*REQUIRED WORK*
Here is a block of entries. Write out its lines exactly, from the first through the one containing "def State.busy (s".

*SOURCE INFORMATION*
↓↓↓

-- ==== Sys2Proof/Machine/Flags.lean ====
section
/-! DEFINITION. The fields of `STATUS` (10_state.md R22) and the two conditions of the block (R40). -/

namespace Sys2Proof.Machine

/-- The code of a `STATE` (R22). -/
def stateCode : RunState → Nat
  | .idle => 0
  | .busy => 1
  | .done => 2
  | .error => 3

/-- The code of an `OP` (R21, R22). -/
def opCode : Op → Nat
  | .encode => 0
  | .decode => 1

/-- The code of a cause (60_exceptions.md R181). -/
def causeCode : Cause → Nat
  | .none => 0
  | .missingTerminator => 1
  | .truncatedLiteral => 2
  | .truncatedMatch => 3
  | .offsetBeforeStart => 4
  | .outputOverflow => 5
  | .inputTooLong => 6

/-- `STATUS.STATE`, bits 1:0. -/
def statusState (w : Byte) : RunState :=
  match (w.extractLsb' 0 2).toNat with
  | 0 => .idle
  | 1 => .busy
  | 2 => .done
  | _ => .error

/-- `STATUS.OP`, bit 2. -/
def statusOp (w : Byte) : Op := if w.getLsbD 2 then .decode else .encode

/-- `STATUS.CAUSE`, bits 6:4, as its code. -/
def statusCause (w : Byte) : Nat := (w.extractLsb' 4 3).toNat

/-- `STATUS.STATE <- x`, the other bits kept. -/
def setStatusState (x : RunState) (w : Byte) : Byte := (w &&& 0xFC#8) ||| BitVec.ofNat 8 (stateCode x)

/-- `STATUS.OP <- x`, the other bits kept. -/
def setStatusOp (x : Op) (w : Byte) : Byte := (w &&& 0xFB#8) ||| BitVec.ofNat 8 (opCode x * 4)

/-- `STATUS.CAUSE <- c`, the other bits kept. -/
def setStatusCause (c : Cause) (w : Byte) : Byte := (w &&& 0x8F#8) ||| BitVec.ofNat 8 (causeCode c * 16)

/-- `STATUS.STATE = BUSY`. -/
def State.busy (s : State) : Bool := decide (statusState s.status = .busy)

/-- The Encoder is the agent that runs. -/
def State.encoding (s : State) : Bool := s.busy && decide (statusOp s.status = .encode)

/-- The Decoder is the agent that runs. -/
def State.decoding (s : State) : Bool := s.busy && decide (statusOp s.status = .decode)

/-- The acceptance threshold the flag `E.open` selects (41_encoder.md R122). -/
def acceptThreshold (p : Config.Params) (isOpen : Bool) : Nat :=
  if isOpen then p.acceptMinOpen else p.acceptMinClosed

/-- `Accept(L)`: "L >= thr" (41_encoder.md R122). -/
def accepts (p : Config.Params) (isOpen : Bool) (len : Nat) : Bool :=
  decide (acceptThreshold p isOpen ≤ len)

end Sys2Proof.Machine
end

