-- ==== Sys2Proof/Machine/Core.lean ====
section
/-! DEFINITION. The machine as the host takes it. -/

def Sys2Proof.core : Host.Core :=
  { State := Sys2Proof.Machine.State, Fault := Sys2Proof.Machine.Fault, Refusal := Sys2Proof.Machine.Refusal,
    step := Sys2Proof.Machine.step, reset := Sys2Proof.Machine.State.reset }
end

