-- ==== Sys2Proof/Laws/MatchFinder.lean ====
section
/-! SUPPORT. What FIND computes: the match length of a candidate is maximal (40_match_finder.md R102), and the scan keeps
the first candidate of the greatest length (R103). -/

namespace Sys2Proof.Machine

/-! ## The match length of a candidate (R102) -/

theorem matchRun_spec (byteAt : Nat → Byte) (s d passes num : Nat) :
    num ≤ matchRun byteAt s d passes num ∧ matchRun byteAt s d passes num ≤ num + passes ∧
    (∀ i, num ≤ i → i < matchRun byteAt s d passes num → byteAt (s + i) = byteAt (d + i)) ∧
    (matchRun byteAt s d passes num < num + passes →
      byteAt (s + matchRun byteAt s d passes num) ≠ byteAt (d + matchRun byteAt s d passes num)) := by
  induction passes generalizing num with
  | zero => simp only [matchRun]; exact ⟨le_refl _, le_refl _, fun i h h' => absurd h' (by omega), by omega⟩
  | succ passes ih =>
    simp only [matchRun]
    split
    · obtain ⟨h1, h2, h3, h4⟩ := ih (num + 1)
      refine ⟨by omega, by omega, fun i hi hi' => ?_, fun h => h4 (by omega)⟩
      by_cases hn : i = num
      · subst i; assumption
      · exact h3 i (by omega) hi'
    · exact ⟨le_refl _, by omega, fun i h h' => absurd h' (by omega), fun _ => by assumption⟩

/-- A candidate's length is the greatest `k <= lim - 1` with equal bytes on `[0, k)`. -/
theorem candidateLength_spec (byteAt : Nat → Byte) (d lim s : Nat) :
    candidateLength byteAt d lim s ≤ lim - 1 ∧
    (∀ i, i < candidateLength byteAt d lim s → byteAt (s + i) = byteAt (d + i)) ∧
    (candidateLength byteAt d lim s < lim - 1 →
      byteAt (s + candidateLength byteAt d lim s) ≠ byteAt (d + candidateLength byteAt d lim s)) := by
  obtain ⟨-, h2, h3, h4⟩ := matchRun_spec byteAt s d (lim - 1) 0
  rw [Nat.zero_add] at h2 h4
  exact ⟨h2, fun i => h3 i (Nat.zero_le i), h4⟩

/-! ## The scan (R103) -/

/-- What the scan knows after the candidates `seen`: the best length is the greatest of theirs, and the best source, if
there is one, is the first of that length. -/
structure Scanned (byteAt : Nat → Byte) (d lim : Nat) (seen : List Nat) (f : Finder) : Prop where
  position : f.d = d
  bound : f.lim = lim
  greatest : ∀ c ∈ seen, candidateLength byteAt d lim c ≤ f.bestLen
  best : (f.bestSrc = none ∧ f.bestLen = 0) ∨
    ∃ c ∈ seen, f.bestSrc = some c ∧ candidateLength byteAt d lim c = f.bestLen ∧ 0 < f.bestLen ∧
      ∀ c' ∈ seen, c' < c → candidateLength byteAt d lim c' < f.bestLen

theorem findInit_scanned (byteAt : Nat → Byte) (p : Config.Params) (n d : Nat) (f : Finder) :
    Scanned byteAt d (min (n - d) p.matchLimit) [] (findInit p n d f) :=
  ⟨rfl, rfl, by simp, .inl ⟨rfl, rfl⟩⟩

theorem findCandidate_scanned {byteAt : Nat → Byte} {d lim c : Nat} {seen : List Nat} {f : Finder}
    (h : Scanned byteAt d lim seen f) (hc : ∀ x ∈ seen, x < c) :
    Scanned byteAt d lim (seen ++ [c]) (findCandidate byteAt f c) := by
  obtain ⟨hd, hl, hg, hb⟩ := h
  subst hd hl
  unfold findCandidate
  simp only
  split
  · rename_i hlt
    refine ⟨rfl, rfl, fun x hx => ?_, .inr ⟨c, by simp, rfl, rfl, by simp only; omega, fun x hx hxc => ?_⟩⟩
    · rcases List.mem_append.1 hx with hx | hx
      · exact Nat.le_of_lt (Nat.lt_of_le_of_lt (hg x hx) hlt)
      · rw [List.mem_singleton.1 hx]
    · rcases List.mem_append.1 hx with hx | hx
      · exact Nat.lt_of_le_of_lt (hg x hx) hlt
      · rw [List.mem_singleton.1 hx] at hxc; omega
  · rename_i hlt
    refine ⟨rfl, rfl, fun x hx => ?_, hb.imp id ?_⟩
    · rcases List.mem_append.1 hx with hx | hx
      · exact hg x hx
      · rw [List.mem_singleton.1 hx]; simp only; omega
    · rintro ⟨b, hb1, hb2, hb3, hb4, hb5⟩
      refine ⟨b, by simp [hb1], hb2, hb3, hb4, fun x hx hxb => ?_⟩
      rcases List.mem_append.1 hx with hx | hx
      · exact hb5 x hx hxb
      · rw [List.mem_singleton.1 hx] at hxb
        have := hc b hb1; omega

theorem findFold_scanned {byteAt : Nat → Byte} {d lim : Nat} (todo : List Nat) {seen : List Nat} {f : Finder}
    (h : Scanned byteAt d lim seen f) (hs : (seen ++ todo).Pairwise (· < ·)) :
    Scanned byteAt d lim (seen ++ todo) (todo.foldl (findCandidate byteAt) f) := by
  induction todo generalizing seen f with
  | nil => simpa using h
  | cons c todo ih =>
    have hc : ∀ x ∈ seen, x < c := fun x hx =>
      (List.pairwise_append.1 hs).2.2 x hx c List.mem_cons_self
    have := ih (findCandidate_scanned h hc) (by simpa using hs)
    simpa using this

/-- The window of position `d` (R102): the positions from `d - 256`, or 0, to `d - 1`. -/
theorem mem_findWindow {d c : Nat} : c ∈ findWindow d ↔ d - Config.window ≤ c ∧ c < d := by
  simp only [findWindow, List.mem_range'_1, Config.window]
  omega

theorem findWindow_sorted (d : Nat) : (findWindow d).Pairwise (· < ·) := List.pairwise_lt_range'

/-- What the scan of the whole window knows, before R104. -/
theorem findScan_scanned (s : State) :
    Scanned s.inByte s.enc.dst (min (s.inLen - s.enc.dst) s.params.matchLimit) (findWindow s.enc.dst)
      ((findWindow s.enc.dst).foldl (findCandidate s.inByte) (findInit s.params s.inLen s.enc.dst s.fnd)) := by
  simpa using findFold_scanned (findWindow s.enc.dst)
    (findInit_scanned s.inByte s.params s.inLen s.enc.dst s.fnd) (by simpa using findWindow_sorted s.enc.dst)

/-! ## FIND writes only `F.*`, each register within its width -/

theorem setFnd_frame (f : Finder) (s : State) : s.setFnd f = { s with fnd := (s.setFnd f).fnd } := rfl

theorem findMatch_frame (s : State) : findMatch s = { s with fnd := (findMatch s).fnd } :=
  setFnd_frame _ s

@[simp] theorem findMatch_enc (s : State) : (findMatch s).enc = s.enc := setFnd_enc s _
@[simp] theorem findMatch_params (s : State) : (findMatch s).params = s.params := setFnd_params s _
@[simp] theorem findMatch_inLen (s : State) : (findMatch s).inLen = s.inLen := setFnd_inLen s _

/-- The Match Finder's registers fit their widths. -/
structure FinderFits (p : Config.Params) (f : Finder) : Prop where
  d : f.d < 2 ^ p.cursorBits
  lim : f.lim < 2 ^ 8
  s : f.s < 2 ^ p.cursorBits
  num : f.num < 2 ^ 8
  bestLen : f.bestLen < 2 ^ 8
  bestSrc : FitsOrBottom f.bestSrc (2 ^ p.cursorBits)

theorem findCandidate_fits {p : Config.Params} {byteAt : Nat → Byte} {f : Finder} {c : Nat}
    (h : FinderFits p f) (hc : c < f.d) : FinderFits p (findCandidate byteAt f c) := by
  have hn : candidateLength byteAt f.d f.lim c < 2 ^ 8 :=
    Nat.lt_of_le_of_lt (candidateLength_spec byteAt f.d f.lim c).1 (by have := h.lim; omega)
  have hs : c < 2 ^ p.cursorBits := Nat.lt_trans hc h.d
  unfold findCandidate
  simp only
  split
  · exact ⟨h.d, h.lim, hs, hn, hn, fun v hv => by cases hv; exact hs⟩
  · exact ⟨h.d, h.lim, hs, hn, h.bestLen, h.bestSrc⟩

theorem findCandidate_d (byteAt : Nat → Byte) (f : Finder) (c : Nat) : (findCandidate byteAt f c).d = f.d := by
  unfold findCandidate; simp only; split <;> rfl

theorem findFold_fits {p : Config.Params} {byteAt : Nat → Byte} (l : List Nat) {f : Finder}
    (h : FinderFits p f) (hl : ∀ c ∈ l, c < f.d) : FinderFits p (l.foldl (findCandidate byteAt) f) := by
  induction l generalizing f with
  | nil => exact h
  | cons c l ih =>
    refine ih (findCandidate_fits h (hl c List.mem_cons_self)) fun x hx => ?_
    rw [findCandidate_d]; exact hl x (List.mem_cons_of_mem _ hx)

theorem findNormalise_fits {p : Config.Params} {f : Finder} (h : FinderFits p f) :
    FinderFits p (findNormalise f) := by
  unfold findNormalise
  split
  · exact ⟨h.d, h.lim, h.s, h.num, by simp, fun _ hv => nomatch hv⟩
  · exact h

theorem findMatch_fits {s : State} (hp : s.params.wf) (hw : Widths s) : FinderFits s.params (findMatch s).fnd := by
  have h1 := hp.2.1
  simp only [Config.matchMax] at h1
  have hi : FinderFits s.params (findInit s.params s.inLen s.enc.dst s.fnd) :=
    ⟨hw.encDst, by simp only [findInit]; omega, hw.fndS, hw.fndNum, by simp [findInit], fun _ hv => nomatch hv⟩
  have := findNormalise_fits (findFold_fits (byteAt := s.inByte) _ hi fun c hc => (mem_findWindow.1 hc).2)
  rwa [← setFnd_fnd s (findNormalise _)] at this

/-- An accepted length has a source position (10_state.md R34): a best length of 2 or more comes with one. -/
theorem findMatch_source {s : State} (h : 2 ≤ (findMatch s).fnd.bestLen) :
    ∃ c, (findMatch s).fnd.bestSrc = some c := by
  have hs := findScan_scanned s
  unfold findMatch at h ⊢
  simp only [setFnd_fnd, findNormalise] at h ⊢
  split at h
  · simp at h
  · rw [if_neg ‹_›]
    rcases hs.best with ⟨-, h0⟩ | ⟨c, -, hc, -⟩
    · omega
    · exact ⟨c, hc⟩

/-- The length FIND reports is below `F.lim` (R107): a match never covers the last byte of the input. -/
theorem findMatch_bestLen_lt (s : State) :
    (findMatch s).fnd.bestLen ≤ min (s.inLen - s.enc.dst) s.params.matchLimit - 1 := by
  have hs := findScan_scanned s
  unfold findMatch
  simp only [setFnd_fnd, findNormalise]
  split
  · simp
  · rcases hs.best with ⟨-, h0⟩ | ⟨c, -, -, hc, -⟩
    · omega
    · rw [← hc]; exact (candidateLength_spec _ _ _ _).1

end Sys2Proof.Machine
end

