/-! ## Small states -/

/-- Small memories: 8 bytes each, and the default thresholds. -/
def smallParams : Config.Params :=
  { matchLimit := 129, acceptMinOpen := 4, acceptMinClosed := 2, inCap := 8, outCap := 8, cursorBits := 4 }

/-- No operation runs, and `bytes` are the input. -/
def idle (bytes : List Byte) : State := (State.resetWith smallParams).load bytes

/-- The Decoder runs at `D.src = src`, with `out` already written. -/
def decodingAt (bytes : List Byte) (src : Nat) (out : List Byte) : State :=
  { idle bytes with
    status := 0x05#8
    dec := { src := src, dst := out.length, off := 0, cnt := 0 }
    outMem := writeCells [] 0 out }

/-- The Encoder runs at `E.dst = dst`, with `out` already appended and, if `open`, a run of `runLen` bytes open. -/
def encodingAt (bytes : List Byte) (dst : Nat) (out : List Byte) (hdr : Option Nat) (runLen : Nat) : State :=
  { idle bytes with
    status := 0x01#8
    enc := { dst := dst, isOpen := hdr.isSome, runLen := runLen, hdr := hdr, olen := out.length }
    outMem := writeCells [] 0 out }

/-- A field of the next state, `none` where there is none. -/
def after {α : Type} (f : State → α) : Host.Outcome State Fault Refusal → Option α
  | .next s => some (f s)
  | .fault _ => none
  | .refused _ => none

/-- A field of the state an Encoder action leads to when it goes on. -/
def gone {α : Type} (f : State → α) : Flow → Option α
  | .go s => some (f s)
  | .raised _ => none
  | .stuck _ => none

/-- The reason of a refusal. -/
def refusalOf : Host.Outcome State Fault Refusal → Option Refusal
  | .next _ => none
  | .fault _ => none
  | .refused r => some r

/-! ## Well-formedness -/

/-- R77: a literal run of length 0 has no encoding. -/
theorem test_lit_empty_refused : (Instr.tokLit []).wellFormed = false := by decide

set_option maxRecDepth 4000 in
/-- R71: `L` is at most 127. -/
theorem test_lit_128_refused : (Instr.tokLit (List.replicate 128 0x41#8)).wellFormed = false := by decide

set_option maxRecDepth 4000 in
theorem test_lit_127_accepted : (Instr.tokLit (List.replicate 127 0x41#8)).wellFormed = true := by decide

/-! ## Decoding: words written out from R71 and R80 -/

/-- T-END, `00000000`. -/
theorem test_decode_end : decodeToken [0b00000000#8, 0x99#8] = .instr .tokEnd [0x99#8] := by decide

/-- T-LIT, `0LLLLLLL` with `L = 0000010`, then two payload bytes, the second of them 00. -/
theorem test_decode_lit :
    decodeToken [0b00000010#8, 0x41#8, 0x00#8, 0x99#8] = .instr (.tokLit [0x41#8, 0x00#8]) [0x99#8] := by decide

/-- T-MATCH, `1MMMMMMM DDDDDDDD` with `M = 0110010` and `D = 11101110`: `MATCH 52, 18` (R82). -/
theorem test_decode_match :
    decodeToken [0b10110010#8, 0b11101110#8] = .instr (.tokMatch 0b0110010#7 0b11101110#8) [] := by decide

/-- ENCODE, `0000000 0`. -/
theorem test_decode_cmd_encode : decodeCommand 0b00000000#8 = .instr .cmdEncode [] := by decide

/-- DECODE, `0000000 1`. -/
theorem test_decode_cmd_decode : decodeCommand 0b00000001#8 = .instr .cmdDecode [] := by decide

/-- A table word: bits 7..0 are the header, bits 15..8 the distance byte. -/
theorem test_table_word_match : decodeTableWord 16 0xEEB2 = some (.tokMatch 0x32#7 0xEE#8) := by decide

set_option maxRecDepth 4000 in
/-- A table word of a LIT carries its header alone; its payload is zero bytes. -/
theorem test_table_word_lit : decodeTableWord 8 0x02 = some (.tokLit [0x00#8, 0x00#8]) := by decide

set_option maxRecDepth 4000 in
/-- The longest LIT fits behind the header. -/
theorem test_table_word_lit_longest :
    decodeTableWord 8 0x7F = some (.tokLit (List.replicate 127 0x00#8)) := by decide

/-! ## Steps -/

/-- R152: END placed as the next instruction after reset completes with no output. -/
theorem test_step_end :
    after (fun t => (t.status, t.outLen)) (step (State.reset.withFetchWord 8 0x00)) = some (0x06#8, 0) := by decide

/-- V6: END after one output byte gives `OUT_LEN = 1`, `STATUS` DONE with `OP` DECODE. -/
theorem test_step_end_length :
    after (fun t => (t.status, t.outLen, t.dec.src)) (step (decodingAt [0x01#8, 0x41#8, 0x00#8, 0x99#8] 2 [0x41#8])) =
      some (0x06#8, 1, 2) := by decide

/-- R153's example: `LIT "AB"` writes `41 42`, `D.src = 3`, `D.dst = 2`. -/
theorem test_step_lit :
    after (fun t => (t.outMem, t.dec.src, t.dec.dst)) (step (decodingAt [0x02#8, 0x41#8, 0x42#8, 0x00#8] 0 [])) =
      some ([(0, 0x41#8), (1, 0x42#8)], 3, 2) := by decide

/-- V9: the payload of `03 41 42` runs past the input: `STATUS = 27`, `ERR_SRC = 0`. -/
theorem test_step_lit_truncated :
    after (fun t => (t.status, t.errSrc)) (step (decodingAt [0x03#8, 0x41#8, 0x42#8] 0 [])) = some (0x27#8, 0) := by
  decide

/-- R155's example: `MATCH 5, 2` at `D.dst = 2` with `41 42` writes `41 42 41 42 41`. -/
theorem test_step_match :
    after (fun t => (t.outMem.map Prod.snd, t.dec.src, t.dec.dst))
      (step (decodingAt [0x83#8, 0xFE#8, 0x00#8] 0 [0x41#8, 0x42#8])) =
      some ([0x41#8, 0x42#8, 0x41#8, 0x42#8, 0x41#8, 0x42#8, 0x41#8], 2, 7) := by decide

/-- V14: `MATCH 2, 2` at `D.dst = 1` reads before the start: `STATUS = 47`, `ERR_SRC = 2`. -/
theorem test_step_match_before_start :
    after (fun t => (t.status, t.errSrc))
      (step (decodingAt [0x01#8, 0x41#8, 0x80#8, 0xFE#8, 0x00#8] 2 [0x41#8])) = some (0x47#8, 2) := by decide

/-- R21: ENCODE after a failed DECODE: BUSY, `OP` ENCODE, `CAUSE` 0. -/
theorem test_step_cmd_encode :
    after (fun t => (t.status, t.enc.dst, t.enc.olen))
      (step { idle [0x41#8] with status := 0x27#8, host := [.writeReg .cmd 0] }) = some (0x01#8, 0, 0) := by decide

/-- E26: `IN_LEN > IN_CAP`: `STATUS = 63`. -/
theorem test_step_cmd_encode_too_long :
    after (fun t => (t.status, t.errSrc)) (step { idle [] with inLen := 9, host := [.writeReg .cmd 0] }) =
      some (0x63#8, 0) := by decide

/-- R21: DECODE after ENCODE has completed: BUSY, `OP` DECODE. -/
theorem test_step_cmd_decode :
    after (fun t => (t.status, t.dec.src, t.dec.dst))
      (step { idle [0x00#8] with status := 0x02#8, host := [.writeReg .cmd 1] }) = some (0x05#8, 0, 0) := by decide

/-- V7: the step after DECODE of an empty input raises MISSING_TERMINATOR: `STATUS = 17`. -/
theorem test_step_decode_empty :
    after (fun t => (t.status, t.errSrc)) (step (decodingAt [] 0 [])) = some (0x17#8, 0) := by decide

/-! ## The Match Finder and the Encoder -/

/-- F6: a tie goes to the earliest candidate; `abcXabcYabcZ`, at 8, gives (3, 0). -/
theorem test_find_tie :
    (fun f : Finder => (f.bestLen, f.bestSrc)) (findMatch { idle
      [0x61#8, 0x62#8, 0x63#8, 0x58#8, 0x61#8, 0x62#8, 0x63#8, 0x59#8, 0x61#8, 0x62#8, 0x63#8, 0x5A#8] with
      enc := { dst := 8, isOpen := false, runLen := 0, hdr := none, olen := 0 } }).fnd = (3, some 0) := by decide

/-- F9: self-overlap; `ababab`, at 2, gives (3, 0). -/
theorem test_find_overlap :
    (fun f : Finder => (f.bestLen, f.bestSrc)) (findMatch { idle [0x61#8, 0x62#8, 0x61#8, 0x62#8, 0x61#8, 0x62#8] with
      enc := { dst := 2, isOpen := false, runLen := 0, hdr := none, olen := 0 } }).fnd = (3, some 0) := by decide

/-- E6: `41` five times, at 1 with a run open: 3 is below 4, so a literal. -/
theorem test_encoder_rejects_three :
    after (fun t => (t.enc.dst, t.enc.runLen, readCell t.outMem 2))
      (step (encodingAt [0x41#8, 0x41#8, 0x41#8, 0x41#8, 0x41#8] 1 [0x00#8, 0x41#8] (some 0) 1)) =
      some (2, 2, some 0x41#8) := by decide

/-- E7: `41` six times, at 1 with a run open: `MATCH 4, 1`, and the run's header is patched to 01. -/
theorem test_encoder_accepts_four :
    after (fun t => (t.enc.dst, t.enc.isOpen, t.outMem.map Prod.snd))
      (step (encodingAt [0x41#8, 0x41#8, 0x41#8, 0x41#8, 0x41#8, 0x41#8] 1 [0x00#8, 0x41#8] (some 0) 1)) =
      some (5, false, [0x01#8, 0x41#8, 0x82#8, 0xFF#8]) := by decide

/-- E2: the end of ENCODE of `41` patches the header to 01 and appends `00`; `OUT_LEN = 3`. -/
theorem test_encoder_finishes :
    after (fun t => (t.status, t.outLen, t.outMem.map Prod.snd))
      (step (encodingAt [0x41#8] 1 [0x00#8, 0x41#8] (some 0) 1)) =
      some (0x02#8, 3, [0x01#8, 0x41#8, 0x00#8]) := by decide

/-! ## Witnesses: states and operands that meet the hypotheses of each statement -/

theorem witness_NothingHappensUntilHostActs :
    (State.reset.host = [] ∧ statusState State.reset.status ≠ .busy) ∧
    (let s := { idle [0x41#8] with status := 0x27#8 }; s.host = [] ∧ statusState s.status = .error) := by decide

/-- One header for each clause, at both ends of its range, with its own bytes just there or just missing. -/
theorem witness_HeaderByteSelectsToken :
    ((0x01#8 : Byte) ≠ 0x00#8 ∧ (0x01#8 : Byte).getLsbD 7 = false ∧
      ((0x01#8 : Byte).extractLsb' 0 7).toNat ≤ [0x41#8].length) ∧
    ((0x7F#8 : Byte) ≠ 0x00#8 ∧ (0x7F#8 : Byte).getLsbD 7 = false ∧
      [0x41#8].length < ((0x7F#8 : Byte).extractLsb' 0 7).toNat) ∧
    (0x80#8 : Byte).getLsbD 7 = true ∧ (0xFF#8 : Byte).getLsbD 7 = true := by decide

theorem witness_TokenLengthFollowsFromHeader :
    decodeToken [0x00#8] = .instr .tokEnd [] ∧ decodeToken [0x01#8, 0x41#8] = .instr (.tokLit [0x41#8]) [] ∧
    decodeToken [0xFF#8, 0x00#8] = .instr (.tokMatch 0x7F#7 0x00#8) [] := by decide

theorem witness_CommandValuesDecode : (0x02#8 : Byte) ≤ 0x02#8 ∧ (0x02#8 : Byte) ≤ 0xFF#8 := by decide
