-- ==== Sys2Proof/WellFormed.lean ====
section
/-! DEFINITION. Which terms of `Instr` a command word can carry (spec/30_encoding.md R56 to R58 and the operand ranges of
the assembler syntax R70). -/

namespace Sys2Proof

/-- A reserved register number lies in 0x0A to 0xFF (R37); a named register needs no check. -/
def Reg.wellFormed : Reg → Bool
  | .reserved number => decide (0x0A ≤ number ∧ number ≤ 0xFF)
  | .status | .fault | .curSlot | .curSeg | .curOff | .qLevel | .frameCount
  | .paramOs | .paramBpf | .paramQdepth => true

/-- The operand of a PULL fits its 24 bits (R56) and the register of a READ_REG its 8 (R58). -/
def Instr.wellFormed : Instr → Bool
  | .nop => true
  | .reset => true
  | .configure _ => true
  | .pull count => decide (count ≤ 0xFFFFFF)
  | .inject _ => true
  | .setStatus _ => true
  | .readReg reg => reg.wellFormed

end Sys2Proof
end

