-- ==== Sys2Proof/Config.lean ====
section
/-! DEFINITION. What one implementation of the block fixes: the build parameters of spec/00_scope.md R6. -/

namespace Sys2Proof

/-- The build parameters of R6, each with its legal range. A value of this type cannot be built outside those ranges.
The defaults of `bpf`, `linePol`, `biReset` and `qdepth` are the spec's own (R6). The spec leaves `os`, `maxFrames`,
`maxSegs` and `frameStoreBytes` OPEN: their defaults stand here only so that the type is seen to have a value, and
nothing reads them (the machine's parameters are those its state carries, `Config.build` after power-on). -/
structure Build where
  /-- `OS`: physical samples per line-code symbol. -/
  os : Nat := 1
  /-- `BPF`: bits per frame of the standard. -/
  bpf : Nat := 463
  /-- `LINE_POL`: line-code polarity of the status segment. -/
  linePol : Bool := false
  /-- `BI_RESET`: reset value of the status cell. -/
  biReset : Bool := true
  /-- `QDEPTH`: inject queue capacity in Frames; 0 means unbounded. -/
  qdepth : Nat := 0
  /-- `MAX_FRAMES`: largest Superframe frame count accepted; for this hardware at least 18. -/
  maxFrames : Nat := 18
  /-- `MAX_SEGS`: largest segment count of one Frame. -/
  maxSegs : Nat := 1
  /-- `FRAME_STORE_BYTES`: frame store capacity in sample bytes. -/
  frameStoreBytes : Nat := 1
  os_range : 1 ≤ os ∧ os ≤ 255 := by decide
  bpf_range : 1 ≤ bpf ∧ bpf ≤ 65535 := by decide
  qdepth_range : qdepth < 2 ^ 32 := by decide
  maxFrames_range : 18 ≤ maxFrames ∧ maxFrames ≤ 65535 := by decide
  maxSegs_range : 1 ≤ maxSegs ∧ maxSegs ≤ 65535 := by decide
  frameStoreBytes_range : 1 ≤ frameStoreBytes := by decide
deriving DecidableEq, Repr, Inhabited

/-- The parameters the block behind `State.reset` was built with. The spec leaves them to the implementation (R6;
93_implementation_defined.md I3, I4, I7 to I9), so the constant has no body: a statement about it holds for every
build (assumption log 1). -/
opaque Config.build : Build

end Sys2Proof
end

↑↑↑

*RESPONSE AREA*
-- ==== Sys2Proof/Machine/Flags.lean ====
section
/-! DEFINITION. The fields of `STATUS` (10_state.md R22) and the two conditions of the block (R40). -/

namespace Sys2Proof.Machine

/-- The code of a `STATE` (R22). -/
def stateCode : RunState → Nat
  | .idle => 0
  | .busy => 1
  | .done => 2
  | .error => 3

/-- The code of an `OP` (R21, R22). -/
def opCode : Op → Nat
  | .encode => 0
  | .decode => 1

/-- The code of a cause (60_exceptions.md R181). -/
def causeCode : Cause → Nat
  | .none => 0
  | .missingTerminator => 1
  | .truncatedLiteral => 2
  | .truncatedMatch => 3
  | .offsetBeforeStart => 4
  | .outputOverflow => 5
  | .inputTooLong => 6

/-- `STATUS.STATE`, bits 1:0. -/
def statusState (w : Byte) : RunState :=
  match (w.extractLsb' 0 2).toNat with
  | 0 => .idle
  | 1 => .busy
  | 2 => .done
  | _ => .error

/-- `STATUS.OP`, bit 2. -/
def statusOp (w : Byte) : Op := if w.getLsbD 2 then .decode else .encode

/-- `STATUS.CAUSE`, bits 6:4, as its code. -/
def statusCause (w : Byte) : Nat := (w.extractLsb' 4 3).toNat

/-- `STATUS.STATE <- x`, the other bits kept. -/
def setStatusState (x : RunState) (w : Byte) : Byte := (w &&& 0xFC#8) ||| BitVec.ofNat 8 (stateCode x)

/-- `STATUS.OP <- x`, the other bits kept. -/
def setStatusOp (x : Op) (w : Byte) : Byte := (w &&& 0xFB#8) ||| BitVec.ofNat 8 (opCode x * 4)

/-- `STATUS.CAUSE <- c`, the other bits kept. -/
def setStatusCause (c : Cause) (w : Byte) : Byte := (w &&& 0x8F#8) ||| BitVec.ofNat 8 (causeCode c * 16)

/-- `STATUS.STATE = BUSY`. -/
def State.busy (s : State) : Bool := decide (statusState s.status = .busy)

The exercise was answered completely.